# Directions:
Could you print every line from the first one of the records below through the line containing "(hm : Mem.wf", with both included and nothing else?

Saved entries
┌──
-- ==== Sys2Proof/Laws/Dispatch.lean ====
section
/-!
SUPPORT. What the dispatch answers for each command: its meaning, one lemma for each, true by definition.
-/

namespace Sys2Proof
namespace Machine
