/-- A record update that changes the flash part. -/
theorem State.mk_ok_flash {κ : Keep} {X : State}
    (x_latches : SMap Word) (x_held : List Sent) (x_turns : Turns) (x_ticks : Nat) (x_tk : Timekeeper) (x_ev : EventStore) (x_pcie : Pcie) (x_lookout : Lookout) (x_rings : SMap Ring) (x_taken : List Order) (x_orders : List Order) (x_reads : List HostRead) (x_queues : SMap Queue) (x_cells : SMap CellTag) (x_markStore : List HeldMark) (x_waitQ : List (Nat × Barge)) (x_tdcs : SMap Tdc) (x_probe : Probe) (x_kx : Kx) (x_nvme : Nvme) (x_clk : Clk) (x_sws : Sws) (x_pixelLock : List Nat) (x_power : Power) (x_fw : Fw) (x_flash : Flash) (x_heads : SMap Head) (x_sgs : SMap Sg) (x_plans : SMap Plan) (x_sources : SMap Source) (x_adcs : SMap Adc) (x_dacs : SMap Dac) (x_syncRun : Option SyncRun) (x_cals : SMap Cal) (x_hkSeqs : SMap HkSeq) (x_pwms : SMap Pwm) (x_ddcs : SMap Ddc) (x_plts : SMap Plt) (x_engines : SMap Engine) (x_reams : SMap Ream) (x_zones : SMap Zone) (x_captures : List Capture) (x_captureCount : Nat) (x_channels : SMap Channel) (x_userWindows : SMap (Nat × List Int)) (x_occs : List Occ) (x_weirs : SMap Weir) (x_pins : SMap TrigPin) (x_pulses : SMap Pulse) (x_flights : SMap Flight) (x_pdHeld : List Nat) (x_calCopies : SMap CalCopy) (x_savePending : Bool) (x_monitor : Monitor) (x_lanes : SMap Lane) (x_vcs : SMap Vc) (x_spareTest : Nat × Nat) (x_spareTestPeriod : Nat) (x_memSpeed : Nat) (x_trainDue : Bool) (x_gates : SMap Gate) (x_lineReqs : SMap Nat)
    (hm : Mem.wf 0#8 X.flash.config = true → Mem.wf 0#8 x_flash.config = true) (h : X.Kept κ) :
    State.Kept κ (State.mk X.pending X.regs x_latches X.freeCtr X.sent x_held x_turns x_ticks x_tk x_ev x_pcie x_lookout x_rings x_taken x_orders x_reads x_queues x_cells x_markStore x_waitQ x_tdcs x_probe x_kx X.eth x_nvme x_clk x_sws x_pixelLock x_power x_fw x_flash X.panel x_heads x_sgs x_plans x_sources x_adcs x_dacs x_syncRun x_cals x_hkSeqs x_pwms x_ddcs x_plts x_engines x_reams x_zones X.pounds x_captures x_captureCount x_channels x_userWindows x_occs x_weirs x_pins x_pulses x_flights X.cache x_pdHeld x_calCopies x_savePending x_monitor x_lanes x_vcs x_spareTest x_spareTestPeriod x_memSpeed x_trainDue x_gates x_lineReqs X.cus) :=
  ⟨h.pending, h.sent, h.free, h.regs, h.cache, h.pounds, h.cus, h.eth, hm h.flash, h.panel⟩
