-- ==== Sys2Proof/Laws/OkQueue.lean ====
section
/-!
SUPPORT. The canonical form is kept by every operation of Machine/Queue.lean.
-/

namespace Sys2Proof
namespace Machine

theorem State.updQueue_ok {κ : Keep} (s : State) (q : Nat) (f : Queue → Queue) (hs : s.Kept κ) :
    State.Kept κ (State.updQueue s q f) := by
  unfold State.updQueue
  repeat' first | with_reducible assumption | (intro _) | with_reducible apply ok_ite | with_reducible apply State.put_ok | fail_if_no_progress (with_reducible apply State.mk_ok) | split

theorem State.takeCells_ok {κ : Keep} (s : State) (q epoch : Nat) (reserve : Bool) (n_ : Nat) (o0_ : Nat) (hs : s.Kept κ) :
    State.Kept κ (State.takeCells s q epoch reserve n_ o0_).2 := by
  induction n_ generalizing s q epoch reserve o0_ with
  | zero =>
    unfold State.takeCells
    repeat' first | with_reducible assumption | with_reducible apply ih | with_reducible apply ok_ite_fst | with_reducible apply ok_ite_snd | fail_if_no_progress (with_reducible refine mk_ok_snd rfl ?_) | fail_if_no_progress (with_reducible refine mk_ok_fst rfl ?_) | fail_if_no_progress (with_reducible refine mk_ok_snd_snd rfl ?_) | exact fun h => h | exact fun h => Mem.writes_wf _ _ _ _ h | exact Nat.le_succ _ | (intro _) | with_reducible apply ok_ite | extract_lets | with_reducible apply State.put_ok | fail_if_no_progress (with_reducible apply State.mk_ok) | fail_if_no_progress (with_reducible apply State.mk_ok_ctr) | split | dsimp +zetaDelta only | with_reducible apply ok_ite_snd | with_reducible apply ok_ite_fst | with_reducible apply id_ok
  | succ n ih =>
    unfold State.takeCells
    repeat' first | with_reducible assumption | with_reducible apply ih | with_reducible apply ok_ite_fst | with_reducible apply ok_ite_snd | fail_if_no_progress (with_reducible refine mk_ok_snd rfl ?_) | fail_if_no_progress (with_reducible refine mk_ok_fst rfl ?_) | fail_if_no_progress (with_reducible refine mk_ok_snd_snd rfl ?_) | exact fun h => h | exact fun h => Mem.writes_wf _ _ _ _ h | exact Nat.le_succ _ | (intro _) | with_reducible apply ok_ite | extract_lets | with_reducible apply State.put_ok | fail_if_no_progress (with_reducible apply State.mk_ok) | fail_if_no_progress (with_reducible apply State.mk_ok_ctr) | split | dsimp +zetaDelta only | with_reducible apply ok_ite_snd | with_reducible apply ok_ite_fst | with_reducible apply id_ok

theorem State.setPoolFree_ok {κ : Keep} (s : State) (n : Nat) (hs : s.Kept κ) :
    State.Kept κ (State.setPoolFree s n) := by
  unfold State.setPoolFree
  repeat' first | with_reducible assumption | (intro _) | with_reducible apply ok_ite | extract_lets | with_reducible apply State.put_ok | with_reducible apply State.raiseInst_ok | fail_if_no_progress (with_reducible apply State.mk_ok) | split | dsimp +zetaDelta only

theorem State.enqueue_ok {κ : Keep} (s : State) (q : Nat) (b : Barge) (reserve : Bool) (hs : s.Kept κ) :
    State.Kept κ (State.enqueue s q b reserve) := by
  unfold State.enqueue
  repeat' first | with_reducible assumption | (intro _) | with_reducible apply ok_ite | extract_lets | with_reducible apply State.put_ok | with_reducible apply State.inc_ok | with_reducible apply State.updQueue_ok | with_reducible apply State.takeCells_ok | with_reducible apply State.setPoolFree_ok | fail_if_no_progress (with_reducible apply State.mk_ok) | split | dsimp +zetaDelta only | with_reducible apply ok_ite_snd | with_reducible apply ok_ite_fst | with_reducible apply id_ok

theorem State.tearTry_ok {κ : Keep} (s : State) (q : Nat) (hs : s.Kept κ) :
    State.Kept κ (State.tearTry s q) := by
  unfold State.tearTry
  repeat' first | with_reducible assumption | (intro _) | with_reducible apply ok_ite | extract_lets | with_reducible apply State.setWord_ok | with_reducible apply State.put_ok | with_reducible apply State.inc_ok | with_reducible apply State.enqueue_ok | fail_if_no_progress (with_reducible apply State.mk_ok) | split | dsimp +zetaDelta only

theorem State.tearDrop_ok {κ : Keep} (s : State) (q : Nat) (b : Barge) (hs : s.Kept κ) :
    State.Kept κ (State.tearDrop s q b) := by
  unfold State.tearDrop
  repeat' first | with_reducible assumption | (intro _) | with_reducible apply ok_ite | extract_lets | with_reducible apply State.put_ok | with_reducible apply State.satInc_ok | with_reducible apply State.updQueue_ok | with_reducible apply State.tearTry_ok | fail_if_no_progress (with_reducible apply State.mk_ok) | split | dsimp +zetaDelta only

theorem State.refuse_ok {κ : Keep} (s : State) (q : Nat) (hs : s.Kept κ) :
    State.Kept κ (State.refuse s q).2 := by
  unfold State.refuse
  repeat' first | with_reducible assumption | with_reducible apply ok_ite_fst | with_reducible apply ok_ite_snd | fail_if_no_progress (with_reducible refine mk_ok_snd rfl ?_) | fail_if_no_progress (with_reducible refine mk_ok_fst rfl ?_) | fail_if_no_progress (with_reducible refine mk_ok_snd_snd rfl ?_) | (intro _) | with_reducible apply ok_ite | with_reducible apply State.put_ok | fail_if_no_progress (with_reducible apply State.mk_ok) | split

theorem State.admitBarge_ok {κ : Keep} (s : State) (q : Nat) (b : Barge) (hs : s.Kept κ) :
    State.Kept κ (State.admitBarge s q b).2 := by
  unfold State.admitBarge
  repeat' first | with_reducible assumption | with_reducible apply ok_ite_fst | with_reducible apply ok_ite_snd | fail_if_no_progress (with_reducible refine mk_ok_snd rfl ?_) | fail_if_no_progress (with_reducible refine mk_ok_fst rfl ?_) | fail_if_no_progress (with_reducible refine mk_ok_snd_snd rfl ?_) | (intro _) | with_reducible apply ok_ite | extract_lets | with_reducible apply State.raiseInst_ok | with_reducible apply State.enqueue_ok | with_reducible apply State.tearTry_ok | with_reducible apply State.tearDrop_ok | with_reducible apply State.refuse_ok | fail_if_no_progress (with_reducible apply State.mk_ok) | split | dsimp +zetaDelta only | with_reducible apply ok_ite_snd | with_reducible apply ok_ite_fst | with_reducible apply id_ok

theorem State.push_ok {κ : Keep} (s : State) (q : Nat) (b : Barge) (hs : s.Kept κ) :
    State.Kept κ (State.push s q b) := by
  unfold State.push
  repeat' first | with_reducible assumption | (intro _) | with_reducible apply ok_ite | extract_lets | with_reducible apply State.admitBarge_ok | fail_if_no_progress (with_reducible apply State.mk_ok) | split | dsimp +zetaDelta only | with_reducible apply ok_ite_snd | with_reducible apply ok_ite_fst | with_reducible apply id_ok

theorem State.drainStore_ok {κ : Keep} (s : State) (n_ : List HeldMark) (hs : s.Kept κ) :
    State.Kept κ (State.drainStore s n_) := by
  induction n_ generalizing s with
  | nil =>
    unfold State.drainStore
    repeat' first | with_reducible assumption | with_reducible apply ih | (intro _) | with_reducible apply ok_ite | extract_lets | with_reducible apply State.enqueue_ok | fail_if_no_progress (with_reducible apply State.mk_ok) | split | dsimp +zetaDelta only
  | cons e t ih =>
    unfold State.drainStore
    repeat' first | with_reducible assumption | with_reducible apply ih | (intro _) | with_reducible apply ok_ite | extract_lets | with_reducible apply State.enqueue_ok | fail_if_no_progress (with_reducible apply State.mk_ok) | split | dsimp +zetaDelta only

theorem State.retrySheet_ok {κ : Keep} (s : State) (p : Nat) (pl : Plan) (hs : s.Kept κ) :
    State.Kept κ (State.retrySheet s p pl) := by
  unfold State.retrySheet
  repeat' first | with_reducible assumption | (intro _) | with_reducible apply ok_ite | extract_lets | with_reducible apply State.put_ok | with_reducible apply State.admitBarge_ok | with_reducible apply State.push_ok | with_reducible apply foldl_ok | with_reducible apply foldl_ok_fst | with_reducible apply foldl_ok_snd | fail_if_no_progress (with_reducible apply State.mk_ok) | split | dsimp +zetaDelta only | with_reducible apply ok_ite_snd | with_reducible apply ok_ite_fst | with_reducible apply id_ok

theorem State.drainWaiting_ok {κ : Keep} (s : State) (n_ : List (Nat × Barge)) (hs : s.Kept κ) :
    State.Kept κ (State.drainWaiting s n_) := by
  induction n_ generalizing s with
  | nil =>
    unfold State.drainWaiting
    repeat' first | with_reducible assumption | with_reducible apply ih | (intro _) | with_reducible apply ok_ite | extract_lets | with_reducible apply State.admitBarge_ok | fail_if_no_progress (with_reducible apply State.mk_ok) | split | dsimp +zetaDelta only | with_reducible apply ok_ite_snd | with_reducible apply ok_ite_fst | with_reducible apply id_ok
  | cons e t ih =>
    unfold State.drainWaiting
    repeat' first | with_reducible assumption | with_reducible apply ih | (intro _) | with_reducible apply ok_ite | extract_lets | with_reducible apply State.admitBarge_ok | fail_if_no_progress (with_reducible apply State.mk_ok) | split | dsimp +zetaDelta only | with_reducible apply ok_ite_snd | with_reducible apply ok_ite_fst | with_reducible apply id_ok

theorem State.retryProducers_ok {κ : Keep} (s : State) (hs : s.Kept κ) :
    State.Kept κ (State.retryProducers s) := by
  unfold State.retryProducers
  repeat' first | with_reducible assumption | (intro _) | with_reducible apply ok_ite | with_reducible apply State.drainWaiting_ok | fail_if_no_progress (with_reducible apply State.mk_ok) | split

theorem State.leaveHeld_ok {κ : Keep} (s : State) (p : Nat) (hs : s.Kept κ) :
    State.Kept κ (State.leaveHeld s p) := by
  unfold State.leaveHeld
  repeat' first | with_reducible assumption | (intro _) | with_reducible apply ok_ite | extract_lets | with_reducible apply State.put_ok | fail_if_no_progress (with_reducible apply State.mk_ok) | split | dsimp +zetaDelta only

theorem State.offer_ok {κ : Keep} (s : State) (l : List (Nat × Barge)) (hs : s.Kept κ) :
    State.Kept κ (State.offer s l) := by
  unfold State.offer
  repeat' first | with_reducible assumption | (intro _) | with_reducible apply ok_ite | with_reducible apply State.retryProducers_ok | fail_if_no_progress (with_reducible apply State.mk_ok) | split

theorem State.retryWaiting_ok {κ : Keep} (s : State) (hs : s.Kept κ) :
    State.Kept κ (State.retryWaiting s) := by
  unfold State.retryWaiting
  repeat' first | with_reducible assumption | (intro _) | with_reducible apply ok_ite | extract_lets | with_reducible apply State.tearTry_ok | with_reducible apply State.drainStore_ok | with_reducible apply State.retrySheet_ok | with_reducible apply State.retryProducers_ok | with_reducible apply foldl_ok | with_reducible apply foldl_ok_fst | with_reducible apply foldl_ok_snd | fail_if_no_progress (with_reducible apply State.mk_ok) | split | dsimp +zetaDelta only | with_reducible apply ok_ite_snd | with_reducible apply ok_ite_fst | with_reducible apply id_ok

theorem State.cellConsumed_ok {κ : Keep} (s : State) (q : Nat) (hs : s.Kept κ) :
    State.Kept κ (State.cellConsumed s q) := by
  unfold State.cellConsumed
  repeat' first | with_reducible assumption | (intro _) | with_reducible apply ok_ite | extract_lets | with_reducible apply State.retireWith_ok | with_reducible apply State.updQueue_ok | with_reducible apply foldl_ok | with_reducible apply foldl_ok_fst | with_reducible apply foldl_ok_snd | fail_if_no_progress (with_reducible apply State.mk_ok) | split | dsimp +zetaDelta only

theorem State.releaseCell_ok {κ : Keep} (s : State) (cell : Nat) (tag : CellTag) (hs : s.Kept κ) :
    State.Kept κ (State.releaseCell s cell tag) := by
  unfold State.releaseCell
  repeat' first | with_reducible assumption | (intro _) | with_reducible apply ok_ite | extract_lets | with_reducible apply State.put_ok | with_reducible apply State.updQueue_ok | with_reducible apply State.retryWaiting_ok | with_reducible apply State.cellConsumed_ok | fail_if_no_progress (with_reducible apply State.mk_ok) | split | dsimp +zetaDelta only

theorem State.freeCells_ok {κ : Keep} (s : State) (cells : List Nat) (hs : s.Kept κ) :
    State.Kept κ (State.freeCells s cells) := by
  unfold State.freeCells
  repeat' first | with_reducible assumption | (intro _) | with_reducible apply ok_ite | with_reducible apply State.releaseCell_ok | with_reducible apply foldl_ok | with_reducible apply foldl_ok_fst | with_reducible apply foldl_ok_snd | fail_if_no_progress (with_reducible apply State.mk_ok) | split

theorem State.bindQueue?_ok {κ : Keep} (s : State) (q kind who : Nat) (hs : s.Kept κ) :
    OptOk κ (State.bindQueue? s q kind who) := by
  unfold State.bindQueue?
  repeat' first | with_reducible assumption | with_reducible apply OptOk.none | with_reducible apply OptOk.some | with_reducible apply OptOk.ite | (intro _) | with_reducible apply ok_ite | extract_lets | with_reducible apply State.put_ok | with_reducible apply State.updQueue_ok | fail_if_no_progress (with_reducible apply State.mk_ok) | split | dsimp +zetaDelta only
└──
# Response:
-- ==== Sys2Proof/Laws/Dispatch.lean ====
section
/-!
SUPPORT. What the dispatch answers for each command: its meaning, one lemma for each, true by definition.
-/

namespace Sys2Proof
namespace Machine
/-- A record update that changes the flash part. -/
theorem State.mk_ok_flash {κ : Keep} {X : State}
    (x_latches : SMap Word) (x_held : List Sent) (x_turns : Turns) (x_ticks : Nat) (x_tk : Timekeeper) (x_ev : EventStore) (x_pcie : Pcie) (x_lookout : Lookout) (x_rings : SMap Ring) (x_taken : List Order) (x_orders : List Order) (x_reads : List HostRead) (x_queues : SMap Queue) (x_cells : SMap CellTag) (x_markStore : List HeldMark) (x_waitQ : List (Nat × Barge)) (x_tdcs : SMap Tdc) (x_probe : Probe) (x_kx : Kx) (x_nvme : Nvme) (x_clk : Clk) (x_sws : Sws) (x_pixelLock : List Nat) (x_power : Power) (x_fw : Fw) (x_flash : Flash) (x_heads : SMap Head) (x_sgs : SMap Sg) (x_plans : SMap Plan) (x_sources : SMap Source) (x_adcs : SMap Adc) (x_dacs : SMap Dac) (x_syncRun : Option SyncRun) (x_cals : SMap Cal) (x_hkSeqs : SMap HkSeq) (x_pwms : SMap Pwm) (x_ddcs : SMap Ddc) (x_plts : SMap Plt) (x_engines : SMap Engine) (x_reams : SMap Ream) (x_zones : SMap Zone) (x_captures : List Capture) (x_captureCount : Nat) (x_channels : SMap Channel) (x_userWindows : SMap (Nat × List Int)) (x_occs : List Occ) (x_weirs : SMap Weir) (x_pins : SMap TrigPin) (x_pulses : SMap Pulse) (x_flights : SMap Flight) (x_pdHeld : List Nat) (x_calCopies : SMap CalCopy) (x_savePending : Bool) (x_monitor : Monitor) (x_lanes : SMap Lane) (x_vcs : SMap Vc) (x_spareTest : Nat × Nat) (x_spareTestPeriod : Nat) (x_memSpeed : Nat) (x_trainDue : Bool) (x_gates : SMap Gate) (x_lineReqs : SMap Nat)
    (hm : Mem.wf 0#8 X.flash.config = true → Mem.wf 0#8 x_flash.config = true) (h : X.Kept κ) :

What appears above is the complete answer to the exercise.